[STORED DATA]

-- ==== Sys2Proof/Certificates/Slice0/Obligations.lean ====
section
/-! DEFINITION. The statements for the provers. Each says in its docstring which rule of spec/ it formalises,
or which choice of the model (log <n> is notes/assumptions/<n>.md) it is about. -/

open Sys2Proof Sys2Proof.Machine

/-- From any state whose next event is a reset, the step answers a state in which R0 to R15, the bank
registers, SR, GBR, VBR, SGR, SSR, SPC, DBR, PR, MAC are 0, PC is RESET_VECTOR, LDST and Sleeping are 0, DS
is Normal, no fault or refusal mark is set, and memory is unchanged; State.reset holds the same values. The
reset arrives as an event of the platform (the model's choice, log 10). [70_reset_and_hazards.md R680,
70_reset_and_hazards.md R681, log 10] -/
def Obligations.ResetLeavesTheValuesTheSpecGives : Prop :=
  let Values : State → Prop := fun u =>
    (∀ k, u.r k = 0) ∧ (∀ b, u.rBank b = 0) ∧ u.sr = 0 ∧ u.gbr = 0 ∧ u.vbr = 0 ∧ u.sgr = 0 ∧ u.ssr = 0 ∧
    u.spc = 0 ∧ u.dbr = 0 ∧ u.pr = 0 ∧ u.mac = 0 ∧ u.pc = u.params.resetVector ∧ u.ldst = false ∧
    u.sleeping = false ∧ u.ds = .normal ∧ u.mark = none
  Values State.reset ∧
  ∀ (s : State) (rest : List Event), s.events = .reset :: rest →
    ∃ u, step s = .next u ∧ Values u ∧ u.params = s.params ∧ SameMemory s u

/-- State.reset satisfies State.Inv: its memory is in canonical form (the model's own form, log 3), every SR
bit outside SR_MASK is 0, and DS is Normal. [10_state.md R35, 10_state.md R49, 20_memory.md R92, log 3] -/
def Obligations.ResetStateMeetsTheInvariant : Prop :=
  State.Inv State.reset

/-- For every state s with State.Inv s, whatever its events and parameters, if step s answers next u then
State.Inv u: memory stays in canonical form (log 3), the reserved bits of SR stay 0, and DS is Normal again
at the end of the step. [10_state.md R35, 10_state.md R37, 10_state.md R49, 20_memory.md R92,
60_exceptions.md R622, log 3, log 10] -/
def Obligations.EveryStepKeepsTheInvariant : Prop :=
  ∀ s u : State, s.Inv → step s = .next u → u.Inv

/-- For every well-formed instruction i, with every operand at every value its encoding admits, decode
(encode i) is i. The FPU rows are included: they decode (log 13) and are refused by their meaning.
[30_encoding.md R126, 30_encoding.md R128, log 13] -/
def Obligations.DecodeInvertsEncode : Prop :=
  ∀ i : Instr, i.wf = true → decode (encode i) = .ok i

/-- For every word w and instruction i with decode w = i: w AND mask = match for i's row of the opcode
table, and encode i = w (no bit is dropped). If decode w is rejected, w lies in no instruction's row. No
word lies in two different rows. The FPU rows are rows here (log 13). [30_encoding.md R126, 30_encoding.md
R127, log 13] -/
def Obligations.EveryWordDecodesToItsRowOnly : Prop :=
  (∀ (w : Half) (i : Instr), decode w = .ok i → w &&& i.row.1 = i.row.2 ∧ encode i = w) ∧
  (∀ w : Half, decode w = .error .undefinedWord → ∀ i : Instr, w &&& i.row.1 ≠ i.row.2) ∧
  (∀ (w : Half) (i j : Instr), w &&& i.row.1 = i.row.2 → w &&& j.row.1 = j.row.2 → i.row = j.row)

/-- One word per instruction family, as the spec's rules and test vectors write it, decodes to the
instruction it stands for. [30_encoding.md R126, 95_test_vectors.md] -/
def Obligations.SampleWordsDecode : Prop :=
  decode 0x321C = .ok (.add 1 2) ∧ decode 0x421C = .ok (.shad 1 2) ∧ decode 0x3214 = .ok (.div1 1 2) ∧
  decode 0x054F = .ok (.macL 4 5) ∧ decode 0xA006 = .ok (.bra 6) ∧ decode 0x112F = .ok (.movLStoreDisp 2 15 1) ∧
  decode 0x41BE = .ok (.ldcBank 1 3) ∧ decode 0xC320 = .ok (.trapa 0x20)

/-- When the next step fetches the word w (no event first, awake, unmarked, DS Normal, PC even and answered)
and w decodes to i: if executing i from the state with its report cleared (log 12) and the step counted (log
21) answers a state with DS Normal, the step answers that state; if it faults or is refused, the step does
so with the same reason. (A delayed branch leaves DS pending: DelaySlotControllerRunsThePair.) [00_scope.md
R19, log 10, log 12, log 21] -/
def Obligations.StepRunsTheDecodedInstruction : Prop :=
  ∀ (s : State) (w : Half) (i : Instr), Fetches s w → Encodes w i →
    (∀ u, exec i s.fresh = .next u → u.ds = .normal → step s = .next u) ∧
    (∀ f, exec i s.fresh = .fault f → step s = .fault f) ∧
    (∀ r, exec i s.fresh = .refused r → step s = .refused r)

/-- When the fetched instruction i is a delayed branch (executing it leaves DS pending with target t) and
the word v stands at PC + 2: if v is undefined or in SlotIllegalSet the step faults SlotIllegal; if v is an
FPU word the step is refused; if it is PC-relative with SLOT_PCREL = fault the step faults SlotPcRelative;
otherwise the slot instruction executes with PC = b + 2, and if it ends in next the step answers its state
with PC = t and DS Normal, if it raises e the step takes e from the state before the branch (so saved PC, PR
and SR are the branch's), and if it faults the step faults. The pending state's undo record (log 7), PC
staying at the branch (log 8) the cleared report (log 12) and the count of the step (log 21) are the
model's. [44_branch_delay_slot.md R401, 44_branch_delay_slot.md R403, 44_branch_delay_slot.md R405,
44_branch_delay_slot.md R406, 44_branch_delay_slot.md R404, 30_encoding.md R128, log 7, log 8, log 12, log
21] -/
def Obligations.DelaySlotControllerRunsThePair : Prop :=
  ∀ (s u : State) (w v : Half) (i : Instr) (t : Word),
    Fetches s w → Encodes w i → Branched i s u t → SlotHolds u v →
    (decode v = .error .undefinedWord → step s = .fault .slotIllegal) ∧
    ∀ j : Instr, Encodes v j →
      (SlotIllegalSet j → step s = .fault .slotIllegal) ∧
      (FpuSet j → step s = .refused .fpuInstruction) ∧
      (PcRelativeSet j → s.params.slotPcRel = .fault → step s = .fault .slotPcRelative) ∧
      (¬SlotIllegalSet j → ¬(PcRelativeSet j ∧ s.params.slotPcRel = .fault) →
        (∀ x, exec j { u with pc := s.pc + 2 } = .next x → x.ds = u.ds →
          step s = .next { x with pc := t, ds := .normal }) ∧
        (∀ e, exec j { u with pc := s.pc + 2 } = takeException e { u with pc := s.pc + 2 } →
          step s = takeException e s.fresh) ∧
        (∀ f, exec j { u with pc := s.pc + 2 } = .fault f → step s = .fault f))

/-- MOVA, MOV.W @(disp,PC),Rn and MOV.L @(disp,PC),Rn in the slot of a delayed branch at b: with SLOT_PCREL
= fault the step faults SlotPcRelative; with SLOT_PCREL = slot_address they execute with PC = b + 2, so
their base is b + 6 before masking: MOVA writes ((b + 2) AND 0xFFFFFFFC) + 4 + 4 * zext(d) to R0, and the
loads, when accessible, load from that address, or from b + 6 + 2 * zext(d) for the word form; PC ends at
the target. [R404] -/
def Obligations.PcRelativeInstructionInASlot : Prop :=
  ∀ (s u : State) (w v : Half) (i : Instr) (t : Word) (d : BitVec 8) (n : Reg),
    Fetches s w → Encodes w i → Branched i s u t → SlotHolds u v →
    (Encodes v (.mova d) ∨ Encodes v (.movWPc d n) ∨ Encodes v (.movLPc d n) →
      s.params.slotPcRel = .fault → step s = .fault .slotPcRelative) ∧
    (s.params.slotPcRel = .slotAddress →
      let long : Word := ((s.pc + 2) &&& 0xFFFFFFFC) + 4 + 4 * d.setWidth 32
      let word : Word := s.pc + 6 + 2 * d.setWidth 32
      (Encodes v (.mova d) → ∃ x, step s = .next x ∧ x.r 0 = long ∧ x.pc = t) ∧
      (Encodes v (.movLPc d n) → Accessible u .read .long long →
        ∃ x, step s = .next x ∧ x.r n = loadedValue u .long long ∧ x.pc = t) ∧
      (Encodes v (.movWPc d n) → Accessible u .read .word word →
        ∃ x, step s = .next x ∧ x.r n = loadedValue u .word word ∧ x.pc = t))

/-- A fetch at an even, answered address a reads MemRead(a, 2). At an odd address, with MISALIGNED = fault
it faults MisalignedFetch; with MISALIGNED = exception it raises InstructionAddressError with the address.
The engine's step fetches at PC and runs the word. The slot is fetched the same way at the branch address +
2: an undefined word there faults SlotIllegal, any other runs as the slot instruction; and when the fetched
instruction is a delayed branch, the step is that slot's run from the state the branch leaves (whose PC is
the branch's). [R88] -/
def Obligations.FetchReadsTheWordAtPcOrRaises : Prop :=
  (∀ (s : State) (a : Word) (k : Half → Result),
    (Accessible s .read .word a → s.fetch a k = k ((s.memRead .word a).setWidth 16)) ∧
    (a.toNat % 2 = 1 → s.params.misaligned = .fault → s.fetch a k = .fault .misalignedFetch) ∧
    (a.toNat % 2 = 1 → s.params.misaligned = .exception →
      s.fetch a k = takeException (.instructionAddressError a) s)) ∧
  (∀ s : State, s.events = [] → s.mark = none → s.ds = .normal → s.sleeping = false →
    step s = s.fresh.fetch s.pc fun w => runWord w s.fresh) ∧
  (∀ u : State, runSlot u = u.fetch (u.pc + 2) fun v =>
    match decode v with
    | .error .undefinedWord => .fault .slotIllegal
    | .ok j => runSlotInstr j u) ∧
  (∀ (s u : State) (w : Half) (i : Instr) (t : Word), Fetches s w → Encodes w i → Branched i s u t →
    u.pc = s.pc ∧ step s = runSlot u)

/-- A word fails to decode exactly when it is in R129's list. A step that fetches such a word takes
GeneralIllegalInstruction; in the slot of a delayed branch it faults SlotIllegal. [R129] -/
def Obligations.UndefinedWordsAreTheListedOnesAndRaise : Prop :=
  (∀ a b c d : BitVec 4, decode (nibbles a b c d) = .error .undefinedWord ↔ undefinedWord a b c d = true) ∧
  (∀ (s : State) (w : Half), Fetches s w → decode w = .error .undefinedWord →
    step s = takeException .generalIllegalInstruction s.fresh) ∧
  (∀ (s u : State) (w v : Half) (i : Instr) (t : Word), Fetches s w → Encodes w i → Branched i s u t →
    SlotHolds u v → decode v = .error .undefinedWord → step s = .fault .slotIllegal)

/-- Every word 1111 xxxx xxxx xxxx and the eight FPU-register transfers decode to FPU instructions;
executing one is refused with FpuInstruction from every state, and so is the step that fetches it. That the
refusal is the meaning's and not Decode's is the model's choice (log 13). [30_encoding.md R128, log 13] -/
def Obligations.FpuWordsAreRefused : Prop :=
  (∀ (op : BitVec 12) (s : State), Encodes (0b1111#4 ++ op) (.fpuGroup op) ∧ exec (.fpuGroup op) s = .refused .fpuInstruction) ∧
  (∀ (m : Reg) (s : State), Encodes (0b0100#4 ++ m ++ 0b0101#4 ++ 0b1010#4) (.ldsFpul m) ∧ exec (.ldsFpul m) s = .refused .fpuInstruction) ∧
  (∀ (m : Reg) (s : State), Encodes (0b0100#4 ++ m ++ 0b0110#4 ++ 0b1010#4) (.ldsFpscr m) ∧ exec (.ldsFpscr m) s = .refused .fpuInstruction) ∧
  (∀ (m : Reg) (s : State), Encodes (0b0100#4 ++ m ++ 0b0101#4 ++ 0b0110#4) (.ldsLFpul m) ∧ exec (.ldsLFpul m) s = .refused .fpuInstruction) ∧
  (∀ (m : Reg) (s : State), Encodes (0b0100#4 ++ m ++ 0b0110#4 ++ 0b0110#4) (.ldsLFpscr m) ∧ exec (.ldsLFpscr m) s = .refused .fpuInstruction) ∧
  (∀ (n : Reg) (s : State), Encodes (0b0000#4 ++ n ++ 0b0101#4 ++ 0b1010#4) (.stsFpul n) ∧ exec (.stsFpul n) s = .refused .fpuInstruction) ∧
  (∀ (n : Reg) (s : State), Encodes (0b0000#4 ++ n ++ 0b0110#4 ++ 0b1010#4) (.stsFpscr n) ∧ exec (.stsFpscr n) s = .refused .fpuInstruction) ∧
  (∀ (n : Reg) (s : State), Encodes (0b0100#4 ++ n ++ 0b0101#4 ++ 0b0010#4) (.stsLFpul n) ∧ exec (.stsLFpul n) s = .refused .fpuInstruction) ∧
  (∀ (n : Reg) (s : State), Encodes (0b0100#4 ++ n ++ 0b0110#4 ++ 0b0010#4) (.stsLFpscr n) ∧ exec (.stsLFpscr n) s = .refused .fpuInstruction) ∧
  (∀ (s : State) (w : Half) (j : Instr), Fetches s w → Encodes w j → FpuSet j → step s = .refused .fpuInstruction)

/-- With sel = SR.MD AND SR.RB under BANK_MODEL = architectural and 0 under storage: R[i] for i in 0..7 is
B_sel[i], R_BANK[i] is B_(1-sel)[i], R8 to R15 are one array, and writing SR changes no stored value. [R33] -/
def Obligations.BanksFollowSelAndKeepTheirValues : Prop :=
  ∀ (s : State) (i : BankReg),
    let sel := s.params.bankModel = .architectural ∧ s.sr.getLsbD 30 = true ∧ s.sr.getLsbD 29 = true
    (sel → s.r (0b0#1 ++ i) = Bank.read s.b1 i ∧ s.rBank i = Bank.read s.b0 i) ∧
    (¬sel → s.r (0b0#1 ++ i) = Bank.read s.b0 i ∧ s.rBank i = Bank.read s.b1 i) ∧
    s.r (0b1#1 ++ i) = Bank.read s.rh i ∧
    ∀ v : Word, (s.setSr v).b0 = s.b0 ∧ (s.setSr v).b1 = s.b1 ∧ (s.setSr v).rh = s.rh

/-- For every state, register and value: writing R[i] makes R[i] read the value and leaves every other
general register and every bank register; writing R_BANK[b] makes it read the value and leaves every other
bank register and every general register. [10_state.md R30, 10_state.md R31, 10_state.md R33, 00_scope.md
R15] -/
def Obligations.RegisterWritesReadBackAndReachNothingElse : Prop :=
  ∀ (s : State) (v : Word),
    (∀ i : Reg, (s.setR i v).r i = v ∧ SameRegs [i] s (s.setR i v) ∧ SameBanks s (s.setR i v)) ∧
    (∀ b : BankReg, (s.setRBank b v).rBank b = v ∧ (∀ c, c ≠ b → (s.setRBank b v).rBank c = s.rBank c) ∧
      SameRegs [] s (s.setRBank b v))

[/STORED DATA]

REQUIRED WORK:
From the records above, print only the lines between the one holding "(.stsLFpscr n) s = .refused .fpuInstruction) ∧" and the one holding "(∀ (s : State) (w : Half) (j", inclusive, exactly as they stand.

SOLUTION:
  (∀ (n : Reg) (s : State), Encodes (0b0100#4 ++ n ++ 0b0110#4 ++ 0b0010#4) (.stsLFpscr n) ∧ exec (.stsLFpscr n) s = .refused .fpuInstruction) ∧
  (∀ (s : State) (w : Half) (j : Instr), Fetches s w → Encodes w j → FpuSet j → step s = .refused .fpuInstruction)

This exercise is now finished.